I'd add that a mix of (vesting) equity and cash may be a good outcome of the
discussion if you can spend a significant amount of time on the project for a
while (1+ years). If you don't want to spend that kind of time on this, then
the equity doesn't seem like a great idea.

------
rakkhi
Was in a very similar position first year out of university. Had just started
in a consulting firm but a friend who was a graphic designer who I did some
web app and database coding for at Uni approached me with a business idea. His
friend who was a tradesman but had built business and now had some cash that
he was looking to invest.

This tradesman was single and just started using some of the then "newish" on-
line dating sites in Australia. His idea was this was a growing market and why
could we not build a site also. He would provide the funds for hosting, legal
etc, my other friend would do the design and graphics and me and another
friend from Uni would do the backend code.

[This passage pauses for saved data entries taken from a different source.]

-- ==== Sys2Proof/Machine/State.lean ====
section
/-! DEFINITION. The architectural state as plain data (10_state.md, 20_memory.md section 1), the machine after reset, and
the reasons a step can stop. -/

namespace Sys2Proof.Machine

/-- The three flags of the flag register (10_state.md R18). The packed Word is the view `Flags.pack`. -/
structure Flags where
  z : Bool
  c : Bool
  n : Bool
  deriving DecidableEq, Repr

/-- The memory array as (address, Word) pairs: the unit of storage is the Word, there is no byte (20_memory.md R35, log 10).
An address with no entry reads as 0, as every cell is "zero-initialized at creation" (R30). Canonical form: `Memory.wf`. -/
abbrev Memory := List (Nat × Word)

/-- The whole architectural state: "register file, program counter, flag register, and halted status" (10_state.md), the
memory array behind the Bus, and the model's argument MEMORY_SIZE (log 1), which nothing the machine does changes. -/
structure State where
  regs : Vector Word 8
  pc : Word
  flags : Flags
  halted : Bool
  mem : Memory
  memorySize : Nat
  deriving DecidableEq, Repr

/-- The reasons a step faults: there are none. "The engine never raises an error from step()" (60_exceptions.md R170, D21,
log 18), so this type has no constructor. -/
inductive Fault
  deriving DecidableEq, Repr

/-- The reasons a step is refused. -/
inductive Refusal
  /-- An instruction that has no meaning in this model yet, by its mnemonic. Raised by no arm of `exec`: all 16 instructions
  have their meaning. Safe: it would only stop the model. -/
  | notModelled (mnemonic : String)
  deriving DecidableEq, Repr

/-- What a meaning answers. -/
abbrev Result := Host.Outcome State Fault Refusal

/-- The machine right after construction with a memory of `memorySize` Words: every piece of state is 0 or false
(10_state.md R22, 70_reset_and_hazards.md R190). -/
def State.constructed (memorySize : Nat) : State where
  regs := Vector.replicate 8 0
  pc := 0
  flags := ⟨false, false, false⟩
  halted := false
  mem := []
  memorySize := memorySize

/-- The machine right after reset, before anything is loaded, with the default memory size (R190, R4). -/
def State.reset : State := State.constructed memorySizeDefault

end Sys2Proof.Machine
end

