-- ==== Sys2Proof/Machine/Dispatch.lean ====
section
/-! DEFINITION. The dispatch of the step: the effect of each instruction (40_step_halt_nop.md R94), after the fetch and the
pc advance have happened. -/

namespace Sys2Proof.Machine

def exec (i : Instr) (s : State) : Host.Outcome State Fault Refusal :=
  match i with
  | .halt => Sys2Proof.Machine.execHalt s
  | .movi rd imm => Sys2Proof.Machine.execMovi rd imm s
  | .mov rd rs => Sys2Proof.Machine.execMov rd rs s
  | .load rd rs => Sys2Proof.Machine.execLoad rd rs s
  | .store rd rs => Sys2Proof.Machine.execStore rd rs s
  | .add rd rs => Sys2Proof.Machine.execAdd rd rs s
  | .sub rd rs => Sys2Proof.Machine.execSub rd rs s
  | .and rd rs => Sys2Proof.Machine.execAnd rd rs s
  | .or rd rs => Sys2Proof.Machine.execOr rd rs s
  | .xor rd rs => Sys2Proof.Machine.execXor rd rs s
  | .not rd rs => Sys2Proof.Machine.execNot rd rs s
  | .shl rd => Sys2Proof.Machine.execShl rd s
  | .shr rd => Sys2Proof.Machine.execShr rd s
  | .jmp rs => Sys2Proof.Machine.execJmp rs s
  | .jz rs => Sys2Proof.Machine.execJz rs s
  | .nop => Sys2Proof.Machine.execNop s

end Sys2Proof.Machine
end

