-- ==== Sys2Proof/Laws/State.lean ====
section
/-! SUPPORT. One lemma per field per update of the state, each true by unfolding, so that no later proof unfolds a record
update. -/

namespace Sys2Proof.Machine

section Fields
variable (s : State) (d : RegIndex) (v a : Word) (c : Bool)

@[simp] theorem writeReg_pc : (writeReg s d v).pc = s.pc := rfl
@[simp] theorem writeReg_flags : (writeReg s d v).flags = s.flags := rfl
@[simp] theorem writeReg_halted : (writeReg s d v).halted = s.halted := rfl
@[simp] theorem writeReg_mem : (writeReg s d v).mem = s.mem := rfl
@[simp] theorem writeReg_memorySize : (writeReg s d v).memorySize = s.memorySize := rfl

@[simp] theorem setFlags_regs : (setFlags s v c).regs = s.regs := rfl
@[simp] theorem setFlags_pc : (setFlags s v c).pc = s.pc := rfl
@[simp] theorem setFlags_flags : (setFlags s v c).flags = flagsOf v c := rfl
@[simp] theorem setFlags_halted : (setFlags s v c).halted = s.halted := rfl
@[simp] theorem setFlags_mem : (setFlags s v c).mem = s.mem := rfl
@[simp] theorem setFlags_memorySize : (setFlags s v c).memorySize = s.memorySize := rfl

@[simp] theorem writeResult_pc : (writeResult s d v c).pc = s.pc := rfl
@[simp] theorem writeResult_flags : (writeResult s d v c).flags = flagsOf v c := rfl
@[simp] theorem writeResult_halted : (writeResult s d v c).halted = s.halted := rfl
@[simp] theorem writeResult_mem : (writeResult s d v c).mem = s.mem := rfl
@[simp] theorem writeResult_memorySize : (writeResult s d v c).memorySize = s.memorySize := rfl

@[simp] theorem setPc_regs : (setPc s v).regs = s.regs := rfl
@[simp] theorem setPc_pc : (setPc s v).pc = v := rfl
@[simp] theorem setPc_flags : (setPc s v).flags = s.flags := rfl
@[simp] theorem setPc_halted : (setPc s v).halted = s.halted := rfl
@[simp] theorem setPc_mem : (setPc s v).mem = s.mem := rfl
@[simp] theorem setPc_memorySize : (setPc s v).memorySize = s.memorySize := rfl

@[simp] theorem advancePc_regs : (advancePc s).regs = s.regs := rfl
@[simp] theorem advancePc_pc : (advancePc s).pc = s.pc + 1 := rfl
@[simp] theorem advancePc_flags : (advancePc s).flags = s.flags := rfl
@[simp] theorem advancePc_halted : (advancePc s).halted = s.halted := rfl
@[simp] theorem advancePc_mem : (advancePc s).mem = s.mem := rfl
@[simp] theorem advancePc_memorySize : (advancePc s).memorySize = s.memorySize := rfl

@[simp] theorem setHalted_regs : (setHalted s).regs = s.regs := rfl
@[simp] theorem setHalted_pc : (setHalted s).pc = s.pc := rfl
@[simp] theorem setHalted_flags : (setHalted s).flags = s.flags := rfl
@[simp] theorem setHalted_halted : (setHalted s).halted = true := rfl
@[simp] theorem setHalted_mem : (setHalted s).mem = s.mem := rfl
@[simp] theorem setHalted_memorySize : (setHalted s).memorySize = s.memorySize := rfl

@[simp] theorem memWrite_regs : (memWrite s a v).regs = s.regs := rfl
@[simp] theorem memWrite_pc : (memWrite s a v).pc = s.pc := rfl
@[simp] theorem memWrite_flags : (memWrite s a v).flags = s.flags := rfl
@[simp] theorem memWrite_halted : (memWrite s a v).halted = s.halted := rfl
@[simp] theorem memWrite_mem : (memWrite s a v).mem = s.mem.busWrite s.memorySize a.toNat v := rfl
@[simp] theorem memWrite_memorySize : (memWrite s a v).memorySize = s.memorySize := rfl

@[simp] theorem hostReset_regs : (hostReset s).regs = Vector.replicate 8 0 := rfl
@[simp] theorem hostReset_pc : (hostReset s).pc = 0 := rfl
@[simp] theorem hostReset_flags : (hostReset s).flags = ⟨false, false, false⟩ := rfl
@[simp] theorem hostReset_halted : (hostReset s).halted = false := rfl
@[simp] theorem hostReset_mem : (hostReset s).mem = s.mem := rfl
@[simp] theorem hostReset_memorySize : (hostReset s).memorySize = s.memorySize := rfl

@[simp] theorem placeAtPc_regs : (placeAtPc s v).regs = s.regs := rfl
@[simp] theorem placeAtPc_pc : (placeAtPc s v).pc = s.pc := rfl
@[simp] theorem placeAtPc_flags : (placeAtPc s v).flags = s.flags := rfl
@[simp] theorem placeAtPc_halted : (placeAtPc s v).halted = false := rfl
@[simp] theorem placeAtPc_mem : (placeAtPc s v).mem = s.mem.put s.pc.toNat v := rfl
@[simp] theorem placeAtPc_memorySize :
    (placeAtPc s v).memorySize = max s.memorySize (s.pc.toNat + 1) := rfl

end Fields

/-! ### The two reads: which fields they depend on -/

/-- A register read depends on the register file alone. -/
theorem readReg_congr {s t : State} (h : t.regs = s.regs) (q : RegIndex) : readReg t q = readReg s q := by
  simp [readReg, h]

/-- A Bus read depends on the memory array and its size alone. -/
theorem memRead_congr {s t : State} (hm : t.mem = s.mem) (hn : t.memorySize = s.memorySize) (a : Word) :
    memRead t a = memRead s a := by
  simp [memRead, hm, hn]

end Sys2Proof.Machine
end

We were each offered a deal where would not get paid but get 5% each in the
new company. The graphics guy would get 20% and the money guy 60%. I think
this is where the problems originally started. We agreed to this but we were
not happy with the deal and felt that since we were doing a lot of the work we
should get a larger percentage of equity although we were not putting up any
cash.

Anyways we wrote the entire thing in cold fusion, then re-wrote it in .Net,
because we decided halway through it was better [Duke Nukem problem]. The
scope kept expanding, we had a major problem with the fact that we had no idea
how to get a database of people to start with, who wants to be the first one
on a a dating site? Also the real killer was that the day job was getting
increasingly busy and it was hard to find time to work on this project and
again motivation was a major factor. We gave up with the site about 80%
complete, lost the relationships with the graphics friend and his benefactor
(he lost his about $1-2k invested in hosting, domain name and legal feeds in
setting up the company). Never know if the site would have been a hit or we
would have lost the house getting hacked due to the multiple SQL injection
vulnerabilities that existed in the code.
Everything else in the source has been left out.